Cleaning the Transactional Data in Preparation for Deduplication
One of LBC’s initial challenges with their deduplication software was that inconsistencies with transactional data led to a low number of identified unique customers. To improve the quality and consistency of the data, our SCV engine cleaned and standardized the fields and values in the transactional dataset. This enabled us to reduce the size of the dataset by 70% and left us with clean and relevant information for identifying unique customers.
Classifying Customer Names
To further increase accuracy in identifying unique customers, our SCV engine classified and structured customer names encoded in LBC’s transactions. Using naming datasets as a reference along with other business rules (e.g., names containing “Inc” or “Corp”), our SCV engine first classified customers as either companies or individuals. Our SCV engine then separated and structured individual customers’ names into their first, middle, and last names. This would be beneficial later on when dealing with customers with similar names.
Using Artificial Intelligence to Identify Customers
With cleaned, classified, and structured transactional data, we could now fully leverage our SCV engine’s artificial intelligence capabilities to identify unique customers. To do this, our SCV engine determined how similar each transaction’s customer details were compared to other transactions’ -- the more similar a transaction’s customer details were to another, the higher the likelihood that a unique customer performed both transactions.
Our engine computed similarities by comparing fields across millions of transactions to produce a similarity confidence score. If the confidence score was above a set threshold, the SCV engine would link transactions together, and then identify unique customers based on the sets of linked transactions. Using this process, our SCV engine was able to achieve 93% recall in identifying unique customers from transactions when conducting a test on a training data set, versus 25% using the old software on the same training data set.
Augmenting LBC’s Operations
As the SCV engine learned to group together records and identify customers based on existing data, we also built a custom web application for LBC to manually merge together or separate unique customer records when they would be misidentified. Apart from enabling LBC to ensure the accuracy of their unique customer database, the web application would also generate new labelled data to retrain the SCV engine so that it could more accurately identify unique customers in the future.

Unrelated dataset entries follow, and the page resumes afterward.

-- ==== Sys2Proof/Certificates/Slice0/Obligations.lean ====
section
/-! DEFINITION. The statements for the provers. A cycle's statement gives the state up to the completion's last two parts,
the due entry to CLEARING and the arbiter's turn (`afterCompletion`), which `CompletionThenEntryThenGrant`,
`WithdrawalsComeInEitherOrder` and `GrantFollowsTheRotation` state; an equation t = s with some fields replaced says that
every other field stands. A hypothesis `∀ x, f x = …` on a
function f only names an expression, and is met by the function it spells. -/

namespace Sys2Proof.Machine

/-! ## Vocabulary -/

/-- The commands of a list run one after another from s to t. -/
def Runs : List Instr → State → State → Prop
  | [], s, t => s = t
  | c :: cs, s, t => ∃ u, exec c s = .next u ∧ Runs cs u t

/-- The reply of the request of port n's executor is posted, unless its request has been abandoned (R131, R162). -/
def State.replyTo (s : State) (n : Port) (r : Reply) : State :=
  if (s.executor n).abandoned then s else s.postReply n r

/-- The part with port n's cycle complete and its executor IDLE: everything else as in s. -/
def State.cycleEnded (s : State) (n : Port) : State := { s with inProgress := none, execs := s.execs.set n .idle }

/-- The part with port n's cycle complete and its request answered with r: nothing else changes. -/
def State.endedWith (s : State) (n : Port) (r : Reply) : State := { s.cycleEnded n with ports := (s.replyTo n r).ports }

/-- The part with the head request of port n taken: everything else as in s. -/
def State.requestTaken (s : State) (n : Port) : State :=
  s.setPort n { s.port n with requestQueue := (s.port n).requestQueue.tail }

/-- The modify test of R107 fails with st: the entry of slot k is orphaned, or another port owns it. -/
def State.modifyFails (s : State) (n : Port) (k : Slot) (st : Status) : Prop :=
  ∃ q, (s.entry k).owner = some q ∧
    (((s.entry k).orphaned = true ∧ st = .orphaned)
    ∨ ((s.entry k).orphaned = false ∧ q ≠ n ∧ s.portState q = .closing ∧ st = .pendingRecovery)
    ∨ ((s.entry k).orphaned = false ∧ q ≠ n ∧ s.portState q ≠ .closing ∧ st = .notOwner))

/-- The modify test of R107 passes: the entry of slot k is unowned, or port n owns it and it is not orphaned. -/
def State.modifyPasses (s : State) (n : Port) (k : Slot) : Prop :=
  (s.entry k).owner = none ∨ ((s.entry k).owner = some n ∧ (s.entry k).orphaned = false)

/-- The permission test of R62 with the flag given fails with st. -/
def State.flagFails (s : State) (n : Port) (k : Slot) (flag : Bool) (st : Status) : Prop :=
  flag = false ∧ s.modifyFails n k st

/-- The permission test of R62 with the flag given passes. -/
def State.flagPasses (s : State) (n : Port) (k : Slot) (flag : Bool) : Prop := flag = true ∨ s.modifyPasses n k

/-- The command by which an executor takes a request (R39, R161). -/
def RequestOp.command (n : Port) : RequestOp → Instr
  | .attach _ _ _ => .attach n
  | .detach => .detach n
  | .status => .status n
  | .credit _ => .credit n
  | .setEvents _ _ => .setEvents n
  | .read _ => .read n
  | .put _ _ _ _ => .put n
  | .take _ _ => .take n
  | .clear _ => .clear n
  | .checkpoint _ => .checkpoint n
  | .link _ _ => .link n
  | .watch _ => .watch n
  | .unwatch _ => .unwatch n
  | .alloc _ _ _ => .alloc n
  | .retire _ => .retire n
  | .claim _ _ _ _ => .claim n
  | .release _ => .release n
  | .adopt _ _ _ _ => .adopt n
  | .setAccess _ _ _ _ => .setAccess n
  | .inspect _ => .inspect n
  | .forceDetach _ => .forceDetach n
  | .clearDirectory => .clearDirectory n
  | .breakWait _ => .breakWait n

/-- A maintenance request (R166, R167). -/
def RequestOp.maintenance : RequestOp → Bool
  | .inspect _ | .forceDetach _ | .clearDirectory | .breakWait _ => true
  | _ => false

/-- The sort of first cycle of a request that presents one as soon as it is taken (R26, R40). -/
def RequestOp.firstCycle : RequestOp → Option (Work × Slot)
  | .read k | .put k _ _ _ | .take k _ => some (.walk, k)
  | .clear k | .checkpoint k | .watch k | .unwatch k | .retire k | .claim k _ _ _ | .release k | .adopt k _ _ _
  | .setAccess k _ _ _ | .inspect k | .breakWait k => some (.single, k)
  | .alloc _ _ _ => some (.single, 0)
  | .attach _ _ _ | .detach | .status | .credit _ | .setEvents _ _ | .link _ _ | .forceDetach _ | .clearDirectory => none

/-- The port state refuses a request with r (R123). -/
def PortControl.stateRefuses (c : PortControl) (op : RequestOp) (r : AckResult) : Prop :=
  op ≠ .status ∧
    ((c.portState = .opened ∧ (∀ lease m f, op ≠ .attach lease m f) ∧ r = .noSession)
    ∨ (c.portState = .attached ∧ c.detachPending = true ∧ r = .closing)
    ∨ (c.portState = .closing ∧ r = .closing))

/-- A slot, lease or wait number as two bytes (R165). -/
def twoBytes (k : Nat) : List Byte := [BitVec.ofNat 8 (k / 256), BitVec.ofNat 8 k]

/-- The eight bytes of a value, most significant first (R165). -/
def valueBytes (v : Value) : List Byte :=
  [v.extractLsb' 56 8, v.extractLsb' 48 8, v.extractLsb' 40 8, v.extractLsb' 32 8, v.extractLsb' 24 8,
    v.extractLsb' 16 8, v.extractLsb' 8 8, v.extractLsb' 0 8]

/-- The operand bytes of a request after its code and tag (Table 10-5). -/
def RequestOp.operandBytes : RequestOp → List Byte
  | .attach lease m f => twoBytes lease ++ [m, f]
  | .detach | .status | .clearDirectory => []
  | .credit n => [n]
  | .setEvents m f => [m, f]
  | .read k | .clear k | .checkpoint k | .watch k | .unwatch k | .retire k | .release k | .inspect k
  | .breakWait k => twoBytes k
  | .put k mode x v => twoBytes k ++ [mode] ++ twoBytes x.toNat ++ valueBytes v
  | .take k w => twoBytes k ++ twoBytes w
  | .link k t => twoBytes k ++ twoBytes t
  | .alloc d pf tf => [d, pf, tf]
  | .claim k d pf tf | .adopt k d pf tf | .setAccess k d pf tf => twoBytes k ++ [d, pf, tf]
  | .forceDetach p => [p]

/-- The slot, target, lease and wait operands fit their two bytes. -/
def RequestOp.fieldsFit : RequestOp → Bool
  | .attach lease _ _ => decide (lease < 65536)
  | .take k w => decide (k < 65536) && decide (w < 65536)
  | .link k t => decide (k < 65536) && decide (t < 65536)
  | .read k | .put k _ _ _ | .clear k | .checkpoint k | .watch k | .unwatch k | .retire k | .claim k _ _ _
  | .release k | .adopt k _ _ _ | .setAccess k _ _ _ | .inspect k | .breakWait k => decide (k < 65536)
  | .detach | .status | .credit _ | .setEvents _ _ | .alloc _ _ _ | .forceDetach _ | .clearDirectory => true

/-- The commands by which port n receives a whole frame with the body given: sync, length, body and first check byte, then
the second check byte (R156, R157). -/
def frameCommands (n : Port) (body : List Byte) : List Instr :=
  let len : Byte := BitVec.ofNat 8 body.length
  let check := frameCheck len body
  .syncByteFound n :: .frameByteReceived n len :: body.map (.frameByteReceived n ·)
    ++ [.frameByteReceived n (check.extractLsb' 8 8), .frameComplete n (check.extractLsb' 0 8)]

/-- A pass's cycle on slot k has written what R33 gives: the entry, the row, the free list, and on slot 0 the tallies. -/
structure PassWrote (k : Slot) (s t : State) : Prop where
  entries : ∀ j, t.entry j = if j = k then Entry.default else s.entry j
  rows : ∀ j, t.row j = if j = k then { allocated := decide (k ≤ 255), inbound := 0 } else s.row j
  tallies : t.tallies = if k = 0 then .same { owned := 0, watch := 0 } else s.tallies
  freeList : t.freeList = (if k = 0 then [] else s.freeList) ++ (if 256 ≤ k then [k] else [])

/-- Entry to CLEARING from s (R36, R52, R95, R139, R153), no cycle being in progress. The two runs of CANCELLED replies of
one port come in either order (log 9). Every executor that is not on a CLEAR_DIRECTORY stops, the maintenance port's
included: R36 speaks of other ports, and the rest is the model's choice (log 11). -/
structure EntersClearing (s t : State) : Prop where
  rest : t = { s with
    device := .clearing, passPos := 0, clearDue := false, sweepVisit := false, waits := []
    serial := { token := .free, queue := [] }, ports := t.ports, execs := t.execs, freeIndex := t.freeIndex }
  executors : ∀ p, t.executor p = if (s.executor p).onClearDirectory then s.executor p else .idle
  replies : ∀ p, ∃ stopped parked,
    stopped = (if s.portState p = .attached ∧ (s.executor p).onClearDirectory = false then
      ((s.executor p).current.map (fun rq => bareReply rq .cancelled)).toList else [])
    ∧ parked = (s.waits.filter (fun w => decide (w.port = p))).map (fun w => waitReply w .cancelled none none)
    ∧ ((t.port p).replyQueue = (s.port p).replyQueue ++ stopped ++ parked
      ∨ (t.port p).replyQueue = (s.port p).replyQueue ++ parked ++ stopped)
  events : ∀ p, s.portState p = .attached → (t.port p).seqCounter = (s.port p).seqCounter + 1
    ∧ (t.port p).eventQueue = [{ seq := (s.port p).seqCounter, event := directoryClearedEvent }]
  ports : ∀ p, t.port p = { s.port p with
    replyQueue := (t.port p).replyQueue, eventQueue := (t.port p).eventQueue, seqCounter := (t.port p).seqCounter }
  others : ∀ p, s.portState p ≠ .attached →
    (t.port p).eventQueue = (s.port p).eventQueue ∧ (t.port p).seqCounter = (s.port p).seqCounter

/-- The start of a loss of port n has been made (R51, R130, R131), up to the arbiter's turn. A cycle of the port in progress
completes, and one pending is left to the arbiter, which grants or withdraws it (R27). In CLEARING the pending one is
withdrawn in the act, as nothing can be granted before the sweep (the model's reading of R139, log 17); a CLEAR_DIRECTORY,
which has no cycle, stops in the act and a waiting one causes no entry (the model's reading, log 12). -/
structure LossStarted (s : State) (n : Port) (reason : LossReason) (t : State) : Prop where
  rest : t = { s with
    ports := t.ports, links := t.links, execs := t.execs, serial := t.serial
    waits := s.waits.filter (fun w => decide (w.port ≠ n)), sweeps := s.sweeps ++ [SweepRecord.mk n (.loss reason)] }
  own : t.port n = { s.port n with
    portState := .closing, linkDown := decide (reason = .linkReset), detachPending := false
    leaseTimer := none, leaseDue := 0, credits := 0, tags := [], requestQueue := [], replyQueue := [], eventQueue := [] }
  told : ∀ p, p ≠ n → t.port p =
    if s.portState p = .attached ∧ (s.port p).mask.ports = true then
      (s.port p).push { kind := .portLost, entry := none, value := none, cause := .device, subject := some n
                        reason := some reason, lost := none }
    else s.port p
  links : t.links = s.links.set n { s.link n with ackBuffer := [] }
  idle : (s.executor n).state = .idle → t.execs = s.execs ∧ t.serial = s.serial
  waiting : (s.executor n).state = .tokenWait → t.execs = s.execs.set n .idle
    ∧ t.serial = { s.serial with queue := s.serial.queue.filter (fun p => decide (p ≠ n)) }
  atWork : ∀ w, (s.executor n).state = .running w →
    (s.inProgress = some (.executor n) ∨ (w ≠ .clearing ∧ w ≠ .awaitPass ∧ s.device ≠ .clearing)) →
      t.execs = s.execs.set n { s.executor n with abandoned := true }
      ∧ t.serial = { s.serial with token := if s.serial.token = .held n then .recalled else s.serial.token }
  stopsHolder : ∀ w, (s.executor n).state = .running w → s.inProgress ≠ some (.executor n) →
    (w = .clearing ∨ w = .awaitPass ∨ s.device = .clearing) → s.serial.token = .held n →
      (s.serial.queue = [] → t.serial = { token := .free, queue := [] } ∧ t.execs = s.execs.set n .idle)
      ∧ ∀ p rest tag named target, s.serial.queue = p :: rest → p ≠ n →
        (s.executor p).current = some (Request.mk tag (.link named target)) →
        t.serial = { token := .held p, queue := rest }
        ∧ t.execs = (s.execs.set n .idle).set p
          { s.executor p with state := .running .checkWalk, walkPos := target, hops := 0 }
  stops : ∀ w, (s.executor n).state = .running w → s.inProgress ≠ some (.executor n) →
    (w = .clearing ∨ w = .awaitPass ∨ s.device = .clearing) → s.serial.token ≠ .held n →
      t.execs = s.execs.set n .idle ∧ t.serial = s.serial

/-- One more tick ends the wait (R89). -/
def WaitRecord.endsNow (w : WaitRecord) : Bool :=
  match w.remaining with
  | some m => decide (m ≤ 1)
  | none => false

/-- The event enable mask m admits the class of the event kind (R143, R145): CONTENT, OWNERSHIP, RETIREMENT or PORTS;
DIRECTORY_CLEARED and OVERFLOW have no class and pass every mask. -/
def EventMask.enables (m : EventMask) (k : EventKind) : Prop :=
  (k ∈ [EventKind.valuePut, .valueHanded, .valueTaken, .entryCleared, .entryLinked, .entryDropped, .entryRestored]
    ∧ m.content = true)
  ∨ (k = .ownerChanged ∧ m.ownership = true)
  ∨ (k = .entryRetired ∧ m.retirement = true)
  ∨ (k ∈ [EventKind.portAttached, .portDetached, .portLost, .sweepDone] ∧ m.ports = true)
  ∨ k ∈ [EventKind.directoryCleared, .overflow]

The following tools were crucial to the success of the project:
- Google BigQuery: a cloud-ready data architecture on which multiple data sources can be stored and utilized at scale
- Google Dataflow: a cloud-based data processing service for integrating, preparing and analyzing large data sets
- ElasticSearch: an open-source full-text search and analytics engine
LBC’s previous deduplication software utilizing defined business rules took up to 3 weeks to deduplicate unique customers with low levels of accuracy. Using our SCV engine, LBC is now able to work faster as they are able to deduplicate over 1 million transaction records daily. Now, they are able to generate their list of customers in less than 12 hours and identify unique customers more correctly. These efficiencies enable them to execute targeted marketing activities in a more timely manner.
Apart from efficiency, our SCV engine has also provided LBC with the benefits of a flexible platform customized to their specific needs. LBC can adjust certain parameters of the engine (e.g., weights, confidence threshold) to suit their requirements with minimal effort.
With our SCV engine, we were able to provide LBC with an efficient solution that maximizes the value of their available data and enables them to grow their business through more personalized and targeted marketing.